Click here to Mail Us Go to Main Home Page-zeelearn.com Go to Online Homepage-OFFBEAT

Different Japanese Arts :

BUDDHIST ART

Like Japanese Buddhism itself, Japanese Buddhist art was a national variant of an international tradition. In Japan, the Buddhist art forms that were periodically introduced from China and Korea were tempered in the crucible of local custom, a usage, to yield a rich tradition of religious art and architecture.

Buddhism came to Japan in the 6th century from China and Korea. The art that first arrived in Japan was chiefly that of the Mahayana tradition, which was a theistic and catholic system of belief that stressed universal salvation and that was to remain the underlying framework of most sects of Buddhist belief and practice in Japan.

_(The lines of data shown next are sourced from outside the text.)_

-- ==== Sys2Proof/Tests/Slice0.lean ====
section
/-! SUPPORT. The model's own tests. Expected results come from spec/95_test_vectors.md (the vector is named at each test) and from the
encoding tables of spec/30_encoding.md, never from the model. Then, for every statement with hypotheses, a state and operands that
meet them all. -/

namespace Sys2Proof.Tests

open Sys2Proof.Machine Sys2Proof.Config

/-! ## WellFormed: an ill-formed term for each check -/

theorem test_wellFormed_refuses_shr_with_y : Instr.wellFormed (.shr 1 2) = false := by decide
theorem test_wellFormed_refuses_shl_with_y : Instr.wellFormed (.shl 3 4) = false := by decide
theorem test_wellFormed_accepts_shr : Instr.wellFormed (.shr 1 0) = true := by decide

/-! ## Decode: each row's word written out from its encoding line -/

theorem test_decode_cls : decode false 0x00E0 = some .cls := by decide
theorem test_decode_ret : decode false 0x00EE = some .ret := by decide
theorem test_decode_jmp : decode false 0x120A = some (.jmp 0x20A) := by decide
theorem test_decode_call : decode false 0x2210 = some (.call 0x210) := by decide
theorem test_decode_se : decode false 0x3312 = some (.se 3 0x12) := by decide
theorem test_decode_sne : decode false 0x4312 = some (.sne 3 0x12) := by decide
theorem test_decode_ser : decode false 0x5120 = some (.ser 1 2) := by decide
theorem test_decode_sner : decode false 0x9F10 = some (.sner 15 1) := by decide
theorem test_decode_set : decode false 0x632A = some (.set 3 0x2A) := by decide
theorem test_decode_setr : decode false 0x8730 = some (.setr 7 3) := by decide
theorem test_decode_add : decode false 0x70FF = some (.add 0 0xFF) := by decide
theorem test_decode_addr : decode false 0x8544 = some (.addr 5 4) := by decide
theorem test_decode_sub : decode false 0x8545 = some (.sub 5 4) := by decide
theorem test_decode_subr : decode false 0x8237 = some (.subr 2 3) := by decide
theorem test_decode_or : decode false 0x8121 = some (.or 1 2) := by decide
theorem test_decode_and : decode false 0x8122 = some (.and 1 2) := by decide
theorem test_decode_xor : decode false 0x8113 = some (.xor 1 1) := by decide
theorem test_decode_shr : decode false 0x8126 = some (.shr 1 2) := by decide
theorem test_decode_shl : decode false 0x850E = some (.shl 5 0) := by decide
theorem test_decode_lda : decode false 0xA300 = some (.lda 0x300) := by decide
theorem test_decode_jmpo : decode false 0xB206 = some (.jmpo 0x206) := by decide
theorem test_decode_rand : decode false 0xC20F = some (.rand 2 0x0F) := by decide
theorem test_decode_draw : decode false 0xD125 = some (.draw 1 2 5) := by decide
theorem test_decode_skp : decode false 0xE49E = some (.skp 4) := by decide
theorem test_decode_sknp : decode false 0xE4A1 = some (.sknp 4) := by decide
theorem test_decode_lddt : decode false 0xF107 = some (.lddt 1) := by decide
theorem test_decode_stdt : decode false 0xF015 = some (.stdt 0) := by decide
theorem test_decode_stst : decode false 0xF218 = some (.stst 2) := by decide
theorem test_decode_ldkp : decode false 0xF30A = some (.ldkp 3) := by decide
theorem test_decode_adda : decode false 0xF11E = some (.adda 1) := by decide
theorem test_decode_ldsa : decode false 0xF129 = some (.ldsa 1) := by decide
theorem test_decode_stdr : decode false 0xF033 = some (.stdr 0) := by decide
theorem test_decode_ldrd : decode false 0xF265 = some (.ldrd 2) := by decide
theorem test_decode_strd : decode false 0xF155 = some (.strd 1) := by decide

/-- D-1, D-4 to D-7, D-9 to D-12, D-15, D-18. -/
theorem test_decode_unsupported :
    [0x0000, 0x00E1, 0x01E0, 0x0FEE, 0x0123, 0x5121, 0x9121, 0x8008, 0x800F, 0xE09F, 0xF000, 0xF0FF, 0xFFFF].all
      (fun w => decode false w == none) = true := by decide

/-- D-1, D-7, D-11, D-15, D-18 under loose decode. -/
theorem test_decode_unsupported_loose :
    [0x0000, 0x00E1, 0x0123, 0x8008, 0x800F, 0xE09F, 0xF000, 0xFFFF].all (fun w => decode true w == none) = true := by decide

/-- D-5, D-6, D-9, D-10. -/
theorem test_decode_loose :
    [0x01E0, 0x0FEE, 0x5121, 0x9121].map (decode true) = [some .cls, some .ret, some (.ser 1 2), some (.sner 1 2)] := by decide

/-- The high byte lies at the lower address (R51); one byte is too few (R71). -/
theorem test_decodeBytes :
    decodeBytes false [0xA3, 0x00, 0x60] = .ok (.lda 0x300, [0x60]) ∧
    decodeBytes false [0xA3] = .error (.truncated [0xA3]) := ⟨rfl, rfl⟩

theorem test_encodeBytes : encodeBytes (.lda 0x300) = [0xA3, 0x00] := by decide

theorem test_decodeTableWord : decodeTableWord 16 0xA300 = some (.lda 0x300) := by decide

/-! ## One instruction at a time -/

/-- Registers at given values. -/
def regs (l : List (Reg × Byte)) (s : State) : State := l.foldl (fun s p => s.setV p.1 p.2) s

/-- The spec's default start state with registers at given values. -/
def start (l : List (Reg × Byte)) : State := regs l State.reset

/-- The state after the next step runs the word `w`, read by `f`. -/
def after {α : Type} (f : State → α) (w : Nat) (s : State) : Option α :=
  match step (s.withFetchWord 16 w) with
  | .next t => some (f t)
  | _ => none

/-- C-1. -/
theorem test_ret : after (fun t => (t.pc, t.stack)) 0x00EE ((State.reset.setPc 0x212).setStack [0x206]) = some (0x206, []) := by
  decide

/-- C-2, S11. -/
theorem test_ret_empty : after (fun t => (t.engine, t.pc, t.stack)) 0x00EE State.reset
    = some (.halted (.fatal (.stackUnderflow 0x200)), 0x202, []) := by decide

/-- C-4. -/
theorem test_jmp_odd : after (·.pc) 0x1201 State.reset = some 0x201 := by decide

/-- S6. -/
theorem test_call : after (fun t => (t.pc, t.stack)) 0x2210 (State.reset.setPc 0x204) = some (0x210, [0x206]) := by decide

/-- C-6, its third cycle. -/
theorem test_call_overflow : after (fun t => (t.engine, t.pc, t.stack)) 0x2206
    (((State.reset.setPc 0x204).setStack [0x204, 0x202]).setParams { Params.default with stackDepth := .limit 2 })
    = some (.halted (.fatal (.stackOverflow 0x204)), 0x206, [0x204, 0x202]) := by decide

/-- C-8, and S7 with V3 = 13. -/
theorem test_se : after (·.pc) 0x3312 (start [(3, 0x12)]) = some 0x204 := by decide
theorem test_se_not : after (·.pc) 0x3312 (start [(3, 0x13)]) = some 0x202 := by decide

/-- C-9, and S7 with V3 = 13. -/
theorem test_sne_not : after (·.pc) 0x4312 (start [(3, 0x12)]) = some 0x202 := by decide
theorem test_sne : after (·.pc) 0x4312 (start [(3, 0x13)]) = some 0x204 := by decide

/-- S7. -/
theorem test_ser : after (·.pc) 0x5120 (start [(1, 0x40), (2, 0x40)]) = some 0x204 := by decide
theorem test_ser_not : after (·.pc) 0x5120 (start [(1, 0x40), (2, 0x41)]) = some 0x202 := by decide

/-- S7, C-11. -/
theorem test_sner : after (·.pc) 0x9120 (start [(1, 0x40), (2, 0x41)]) = some 0x204 := by decide
theorem test_sner_not : after (·.pc) 0x9F10 (start [(15, 1), (1, 1)]) = some 0x202 := by decide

Right from the beginning, Buddhism in Japan engaged the concern and the patronage of ruling interests. The first forms of art were found in the temples and the monastic compounds. A tremendous amount of Buddhist art was commissioned for the halls and chapels of these temple complexes. Paintings and sculptures representing various Buddha's, Bodhisattvas and guardian deities were the icons to which worship was directed.

The apex of classical Buddhist art was reached in the construction of Todaji in 747. The temple's honzon, or principal object of worship, is a colossal gilt-bronze image-measuring some 15 meters (49 ft) in height of the cosmic Buddha called Birushana (Skt: Vairocana). A technical feat, this giant sculpture called the Nara Daibutsu ("Great Buddha or Nara") - came to symbolize the power, wealth, and intrusiveness of state-sanctioned Buddhism.

Another important movement in the development of Japanese art was that of Esoteric Buddhism. This form of belief was called 'Mikkyo' or "the secret teachings". The Buddha Dainichi, a cosmic force, became the organizing principle of esoteric Buddism and the focus of worship. Esotericism also involved a vastly enhanced pantheon of deities, many culled from non-Buddhist traditions, and an increased emphasis on elaborate ritual a s a means of harnessing power inherent in this pantheon.

The paintings and sculptures that filled Shingon and Tendai temples, in keeping with their function as iconic representations of esoteric deities, displayed an aesthetic and stylistic tenor appropriate to the mystery of ritual and meditation at a remote temple in a mountain setting. An important example of this tendency is seen in the 9th century set of five statures of the Bodhisattvas of the Void (Go Dai Kokuzo Bosatsu), each in painted wood, at Jingoji.

Also coincidental with the development of esotericism was a trend in sculpture toward the carving of Votive Statues out of single blocks of wood, their surfaces left unadorned with paint or lacquer in deference to the inherent sanctity of the sacred tree (shimboku). The principal examples of this "plain wood" style are the Yakushi figures at Gangoji (early 9th century) and at Jingoji (ca 783).

By the end of the 10th century, esoteric Buddhism gave way to Pure Land faith and practice. In the Pure Land Tradition, worship focussed on the Buddha Amida (Skt: Sukhavati). A celebrated example of Pure Land art and aesthetics is the amidado (Amida Hall), now called Phoenex Hall at Byodoin in Uji. It was constructed in 1053 by Fujiwara no Yormichi (992-1074) who was a great patron of Pure Land Buddhism and art.

Tendai monk Genshin's Ojoyoshu (985, The Essentials ofsacred tree Pure Land Rebirth) was one of the principle treatises of Japanese Pure Land Buddhism. In painting, a key Pure Land genre was the so-called raigozu ("welcoming pictures), in which Amidda and his heavenly entourage are shown arriving to welcome and guide the dying to paradise.

The 13th century saw the Zen sect taking hold among the ruling military elite and introduced new currents in art. Zen was disseminated by Japanese and Chinese monks. Zen monasteries emerged as seats of religious discourse and centres for the secular cultural activities for which the Zen monks became increasingly known. These include literary studies, poetry, painting and calligraphy.

Zen temples were very different from the architectural models used in other sects. They were very continental in flavour, layout, nomenclature, furnishings: and even structural details were derived from the Buddhist architecture of south central China. The typical Zen monastic compound, especially the semiautonomous sub-temple known as tatchu, usually incorporated a carefully composed small garden. In keeping with the austerity of Zen taste, some of these gardens, in a format called "rock and sand garden" (karesansui), were landscaped without the standard pond or stream; the flow of water was evoked through the raking of smooth sand and gravel. The impact of Zen aesthetics and doctrine was by no means limited to the monastic compound. The development of a pure landscape painting genre in Japan, as well as the emergence of a mature suibokuga (ink painting) tradition, owes much to the influence of Zen and Zen monk-painters.